A weird feeling? And do you also feel that we should go there and say hello?”

“We don’t have much of a choice. It might be a case of Duty to Rescue. We’ll be on location in fifteen hours if we can maintain this velocity.”

“And I just bet when we get there, I am the one who’s going to go meet them, right?”

“You wouldn't want me to go out there, now, would you? Oh, and since you’ve got time, get a check-up done, in case you’re actually more hurt than you already look.”

I gave in, unfolded the medical seat, and sat. While the contraption complained about my excess mass, I mulled over the situation. Basically, three possible outcomes: business as usual, bad luck, and incredible luck.

Let’s get rid of business as usual first: the ship hits something right out of hypervelocity. High residual speed means high kinetic energy means kaboom. When you get there, assuming you find out where there is, all you will see is very small debris scattered over a cubic parsec. Or rather, you won’t see any, because a cubic parsec is huge.

Then there’s bad luck: the ship mostly stays in one piece but sustains critical damage, like the atmosphere controllers go on the fritz, for instance. Everyone in the ship will die in a matter of minutes, hours at most. Now when you get there, all you can do is whip out the notebook and pencil, and write down the names. But you gotta do it though, because there’s someone, somewhere, who needs to know what happened.
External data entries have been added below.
/-- The Vault has signed SHA3-512 of the manifest: it goes, with the signature and the key, to the partner or to the store. -/
def execVaultSignDone (c : CtxId) (s : State) : Host.Outcome State Fault Refusal :=
  let x := (s.ctx c).snap
  match x.signing with
  | none => .next s
  | some m =>
    if s.vault.st == .error then .next (s.snapAbandon c snapAbandonCode sevNotice)
    else
      let (sig, s) := s.signed (sha3_512 (manifestBytes m))
      let m := signedManifest m sig
      let s := s.modSnap c fun y => { y with signing := none, manifest := some m }
      if x.direct then .next (s.storeOut (.storeManifest c m))
      else
        .next (s.sendPkt (s.mkPkt s.harv.partner c c 3 (uHarvest 1) 0
          (.snapManifest ⟨kManifest, c, s.fab.module, m.round, noBlock, 0⟩ m)))

/-- The copy that has waited longest is due, when none runs (R396). -/
def State.nextCopy (s : State) (c : CtxId) : State :=
  s.modSnap c fun y => match y.ext, y.extQ with
    | none, m :: rest => { y with ext := some (m, 0), extQ := rest }
    | _, _ => y

/-- The manifest has been acknowledged: the snapshot is committed, and its catalogue entry is journalled (R390). An external copy
that runs goes on; one that is due waits for it. -/
def State.snapCommitted (s : State) (c : CtxId) : State :=
  let x := (s.ctx c).snap
  match x.manifest, s.snapSec c with
  | some m, some (_, sec) =>
    if x.phase != .data then s
    else
      let n := x.commits + 1
      let due := x.external || (sec.extEvery != 0 && n % sec.extEvery == 0)
      let s := s.snapRecord c snapCommitCode sevInfo m.round 0xFFFFFFFF (b2n x.direct)
      let s := s.snapCmdEnd c 0 (.bytes (leBytes m.round.toNat 4 ++ leBytes m.root.toNat 64))
      let s := s.modSnap c fun y => { y with
        phase := .committed, last := some m.round, lastExt := x.direct, root := m.root, manifest := none, set := [], cells := []
        commits := n, leaves := if x.direct then [] else m.leaves, parent := if x.direct then none else some m.round
        external := false, extQ := if due && !x.direct then y.extQ ++ [m] else y.extQ }
      ((s.nextCopy c).snapRing c).journal (.catalogue ⟨c, m.round, if x.direct then 0xFFFF else s.harv.partner, m.root⟩)
  | _, _ => s

/-- The catalogue entry of a commit has been read back: COMMIT_TALLY, while the context is still loaded (R390, R454). -/
def State.snapTally (s : State) (e : CatEntry) : State :=
  match s.snapSec e.ctx with
  | some (_, sec) => if (s.ctx e.ctx).snap.last.isSome then s.hubSignal e.ctx sec.commitTally else s
  | none => s

/-- Blocks that are not acknowledged, or the manifest, are sent again (Table 13.11). -/
def State.snapResend (s : State) (c : CtxId) : State :=
  let x := (s.ctx c).snap
  if x.phase != .data then s
  else
      match x.manifest with
      | some m => if x.direct then s else
          s.sendPkt (s.mkPkt s.harv.partner c c 3 (uHarvest 1) 0
            (.snapManifest ⟨kManifest, c, s.fab.module, m.round, noBlock, 0⟩ m))
      | none => x.unacked.foldl (fun s i => s.resendBlock c i) s

/-! ### External copies (R396) -/

/-- The external copy of context c ends with SNAP_EXTERNAL. -/
def State.extFail (s : State) (c : CtxId) (block : Nat) : State :=
  match (s.ctx c).snap.ext with
  | none => s
  | some (m, _) =>
    ((s.snapRecord c snapExternal sevError m.round block 1).modSnap c fun y => { y with
      ext := none, reason := snapExternal }).nextCopy c

/-- The copy begins: the manifest goes to the store, the first block is fetched. -/
def execSnapExternalCopy (c : CtxId) (s : State) : Host.Outcome State Fault Refusal :=
  match (s.ctx c).snap.ext with
  | some (m, 0) =>
    .next ((s.storeOut (.storeManifest c m)).snapSend s.harv.partner kFetch c s.fab.module m.round 0)
  | _ => .next s

/-- A block of the copy has come back from the partner. -/
def State.extBlock (s : State) (c : CtxId) (m : Manifest) (i : Nat) (data : List Byte) : State :=
  if m.leaves[i]? != some (sha3_512 data) then s.extFail c i
  else
    let s := (s.storeOut (.storeBlock c m.round i data)).modSnap c fun y => { y with ext := some (m, i + 1) }
    if i + 1 < m.leaves.length then
      s.snapSend s.harv.partner kFetch c s.fab.module m.round (BitVec.ofNat 32 (i + 1))
    else s

/-- The store acknowledges the manifest of a round, last: of a copy that has sent every block, or of a snapshot that went straight
to it (R396, R397). -/
def State.extAck (s : State) (c : CtxId) (round : BitVec 32) : State :=
  let x := (s.ctx c).snap
  let copy := match x.ext with | some (m, i) => m.round == round && i == m.leaves.length | none => false
  let direct := x.direct && (match x.manifest with | some m => m.round == round | none => false)
  if copy then (s.modSnap c fun y => { y with ext := none, lastExt := y.lastExt || y.last == some round }).nextCopy c
  else if direct then s.snapCommitted c
  else s

/-- A frame of the store arrives. -/
def State.storeFrame (s : State) (pn : Word) (act : State → State) : State :=
  if !s.gateUp then s else s.protectedIn s.storeSession pn act

def execExternalStoreAck (a : StoreAck) (s : State) : Host.Outcome State Fault Refusal :=
  .next (s.storeFrame a.pn fun s => s.extAck a.ctx a.round)

/-! ### Restore (R398 to R400, R427) -/

/-- The partner can be asked for blocks. -/
def State.partnerReach (s : State) : Bool :=
  s.harv.partner != 0xFFFF && (s.route s.harv.partner).any fun e => e.cands.any fun p => (s.port p.toNat).st == .up

/-- A STORE session is open. -/
def State.storeUp (s : State) : Bool := s.gateUp && s.storeSession.isSome

/-- The restore fails (R400). -/
def State.restoreFail (s : State) (c : CtxId) (code : Reason) (block : Nat := 0xFFFFFFFF) : State :=
  let x := (s.ctx c).snap
  match x.restore, (s.ctx c).img with
  | some r, some img =>
    let s := s.snapRecord c code sevError r.round block (b2n r.external)
    let s := s.modSnap c fun y => { y with phase := .idle, reason := code, restore := none, cells := [], buf := [] }
    let s := s.modCtxRst c fun y => { y with fill := if y.fill == .restoring then .none else y.fill }
    (s.place img).endCmd c code
  | _, _ => s

/-- Ask one source for a block. -/
def State.askBlock (s : State) (c : CtxId) (r : Restoring) (external : Bool) : State :=
  if external then s.storeOut (.storeFetch c r.round (some r.next))
  else s.snapSend s.harv.partner kFetch c s.fab.module r.round (BitVec.ofNat 32 r.next)

/-- Every block is in place: the state is loaded (R400). -/
def State.restoreDone (s : State) (c : CtxId) (img : CtxImage) (r : Restoring) (m : Manifest) : State :=
  let s := s.loadSaved c img
  let bits := (areaBlocks img).map (· / blockBytes)
  let s : State := { s with written := s.written.filter fun b => !bits.contains b }
  let s := s.modSnap c fun y => { y with
    phase := .idle, restore := none, cells := [], buf := [], leaves := m.leaves
    parent := if !r.external && r.latest then some r.round else none }
  let s := s.modCtx c fun x => { x with
    restored := true, feed := { x.feed with baseOff := x.feed.doneOff, baseEpoch := x.feed.doneEpoch } }
  s.endCmd c 0

/-- The next block, or the end. -/
def State.restoreNext (s : State) (c : CtxId) : State :=
  match (s.ctx c).snap.restore, (s.ctx c).img with
  | some r, some img =>
    match r.manifest with
    | none => s
    | some m => if r.next < m.leaves.length then s.askBlock c r r.external else s.restoreDone c img r m
  | _, _ => s

/-- The manifest has come, or there is none. -/
def State.restoreManifest (s : State) (c : CtxId) (mo : Option Manifest) : State :=
  match (s.ctx c).snap.restore, s.snapSec c, mo with
  | some r, some (img, sec), some m =>
    let s := if s.vault.st == .error then s else s.verified
    if m.round != r.round then s.restoreFail c snapNoCopy
    else if s.vault.st == .error || !m.sigOk || !(sec.signers.contains m.signer || m.signer == vaultId) then
      s.restoreFail c snapSignature
    else if m.layout != layoutOf img then s.restoreFail c snapMismatch
    else if m.leaves.length != snapN img || rootOf m.leaves != m.root then s.restoreFail c snapSignature
    else (s.modSnap c fun y => { y with restore := some { r with manifest := some m } }).restoreNext c
  | _, _, _ => s.restoreFail c snapNoCopy

/-- RESTORE; `rsv` are bits [7:1] of byte [5] of its body, which are reserved (log 20). -/
def execRestore (r : ReqHdr) (round : BitVec 32) (source : Byte) (noFallback : Bool) (rsv : BitVec 7) (s : State) :
    Host.Outcome State Fault Refusal :=
  s.request r .restore .context (decide (source.toNat ≤ 1) && rsv == 0) (inState [.loaded]) fun s k c =>
    let c := c.getD 0
    match s.snapSec c with
    | none => s.turnAway k (some c) cmdState
    | some (img, _) =>
      let external := source == 1
      let s := (s.take_ c k).modSnap c fun y => { y with
        phase := .restore, round := round, cells := []
        restore := some { round := round, external := external, noFallback := noFallback } }
      let s := if joinsImg img then s.modCtxRst c fun y => { y with fill := .restoring } else s
      if external then
        if s.storeUp then s.storeOut (.storeFetch c round none) else s.restoreManifest c none
      else if s.partnerReach then s.snapSend s.harv.partner kFetch c s.fab.module round noBlock
      else s.restoreManifest c none

/-- A block of a restore has come; `data` is none where its source cannot give it. A bad one is asked of the other source
once (R399). -/
def State.restoreBlock (s : State) (c : CtxId) (data : Option (List Byte)) : State :=
  match (s.ctx c).snap.restore, (s.ctx c).img with
  | some r, some img =>
    match r.manifest with
    | none => s
    | some m =>
      let i := r.next
      let bs := data.getD []
      if data.isSome && m.leaves[i]? == some (sha3_512 bs) then
        let s := match blockLoc img i with
          | none => s.modSnap c fun y => { y with cells := memWrite (i * blockBytes) bs y.cells }
          | some l => s.pokeVia l bs
        (s.modSnap c fun y => { y with restore := some { r with next := i + 1, retried := false } }).restoreNext c
      else
        let from_ := if r.retried then !r.external else r.external
        let s := s.snapRecord c snapDigestCode sevNotice r.round i (b2n from_)
        let s := s.modHarv fun h => { h with
          inst := smod {} (i % 2) (fun x => { x with mismatch := satAdd 16 x.mismatch 1 }) h.inst }
        if r.retried || r.noFallback || !(if r.external then s.partnerReach else s.storeUp) then s.restoreFail c snapNoCopy i
        else
          let r : Restoring := { r with retried := true }
          (s.modSnap c fun y => { y with restore := some r }).askBlock c r (!r.external)
  | _, _ => s

/-- The store delivers the manifest, or the block at hand. -/
def State.fromStore (s : State) (c : CtxId) (x : FromStore) : State :=
  match (s.ctx c).snap.restore, x with
  | some r, .manifest round m =>
    if r.external && r.manifest.isNone && round == r.round then s.restoreManifest c m else s
  | some r, .block round i data =>
    if r.manifest.isSome && (if r.retried then !r.external else r.external) && round == r.round && i == r.next then
      s.restoreBlock c (some data)
    else s
  | none, _ => s

def execRestoreBlock (c : CtxId) (f : StoreFrame) (s : State) : Host.Outcome State Fault Refusal :=
  .next (s.storeFrame f.pn fun s => s.fromStore c f.x)

/-! ### Blocks that come back to their module -/

/-- A block fetched, or sent by a join, has come whole. -/
def State.gotBlock (s : State) (p : Packet) (hdr : SnapHdr) (digest : List Byte) : State :=
  let c := hdr.context
  let x := (s.ctx c).snap
  let i := hdr.block.toNat
  let data := memBytes x.buf (i * blockBytes) blockBytes
  let s := s.modSnap c fun y => { y with buf := memClear (i * blockBytes) blockBytes y.buf }
  let fill := (s.ctx c).rst.fill
  if fill == .joinSent || fill == .held then
    match (s.ctx c).img with
    | none => s
    | some img =>
      if leBytes (sha3_512 data).toNat 64 == digest then
        let s := match blockLoc img i with
          | none => s.modSnap c fun y => { y with cells := memWrite (i * blockBytes) data y.cells }
          | some l => s.pokeVia l data
        (s.modCtxRst c fun y => { y with fill := .held }).snapSend p.hdr.src kAck c hdr.client hdr.round hdr.block
      else
        (s.modHarv fun h => { h with
          inst := smod {} (i % 2) (fun x => { x with mismatch := satAdd 16 x.mismatch 1 }) h.inst }).snapSend
            p.hdr.src kAgain c hdr.client hdr.round hdr.block
  else
    let mine := match x.restore with
      | some r => r.manifest.isSome && r.round == hdr.round && r.next == i && !(if r.retried then !r.external else r.external)
      | none => false
    if mine then s.restoreBlock c (some data)
    else
      match x.ext with
      | some (m, j) => if m.round == hdr.round && i == j then s.extBlock c m i data else s
      | none => s

/-- A block, or a manifest, that the host cannot give. -/
def State.noCopyHere (s : State) (hdr : SnapHdr) : State :=
  let c := hdr.context
  let x := (s.ctx c).snap
  match x.restore with
  | some r =>
    if r.manifest.isNone && !r.external then s.restoreManifest c none
    else if hdr.block.toNat == r.next && r.round == hdr.round then s.restoreBlock c none
    else s
  | none =>
    match x.ext with
    | some (m, j) => if m.round == hdr.round && hdr.block.toNat == j then s.extFail c j else s
    | none => s

/-! ### The host's side (R390, R392, R393) -/

/-- The hosted range of a client: its index. -/
def State.hostedFor (s : State) (m : ModuleNo) : Option Nat := s.harv.hosted.findIdx? fun h => h.cfg.client == m

def State.modHosted (s : State) (i : Nat) (f : Hosted → Hosted) : State :=
  s.modHarv fun h => { h with hosted := h.hosted.modify i f }

/-- The snapshot of a context that arrives; another round of that context, which has been abandoned, gives its slots back. -/
def Hosted.arriving (h : Hosted) (c : CtxId) (round : BitVec 32) : Incoming :=
  (h.incoming.find? fun x => x.ctx == c && x.round == round).getD { ctx := c, round := round }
Last: incredible luck. That’s when the ship’s got a major malfunction but is at least partly intact, or more to the point, still has some survivors inside after a few hours. Then your duty is to make sure they stay alive. Depending on how many there are, and on the state of the ship, either you set up camp and help them get by until professional help comes around, or you take them in and drop them at the nearest safe place. That’s the true Duty to Rescue.

But it’s incredible luck for a reason, which is: it almost never happens. So you have to go there – There’s even a federal decree that states you have to – but you don’t want to, because you know it’s useless. To the point that, between pilots, we shorten the term to DuRes. Pilots have a very questionable sense of humour.

Still, if it had been me instead of Val, I’d have done exactly the same. To bona fide pilots, Duty to Rescue is not just a federal decree: it’s a guarantee that the day you hit hard and survive, there will be someone willing to go out of their way to lend a hand, no matter the cost. That’s why it’s part of the job.

So there probably was a ship, so damaged that it couldn’t send a proper distress call, which meant there were near zero chance of finding any survivors; but there we were, getting ready to go out and scour it as long as it would take to make sure no one was left alone.

Apart from that, it was only normal that I would be the one doing the spacewalking and not Val. After all, I was the man, wasn’t I?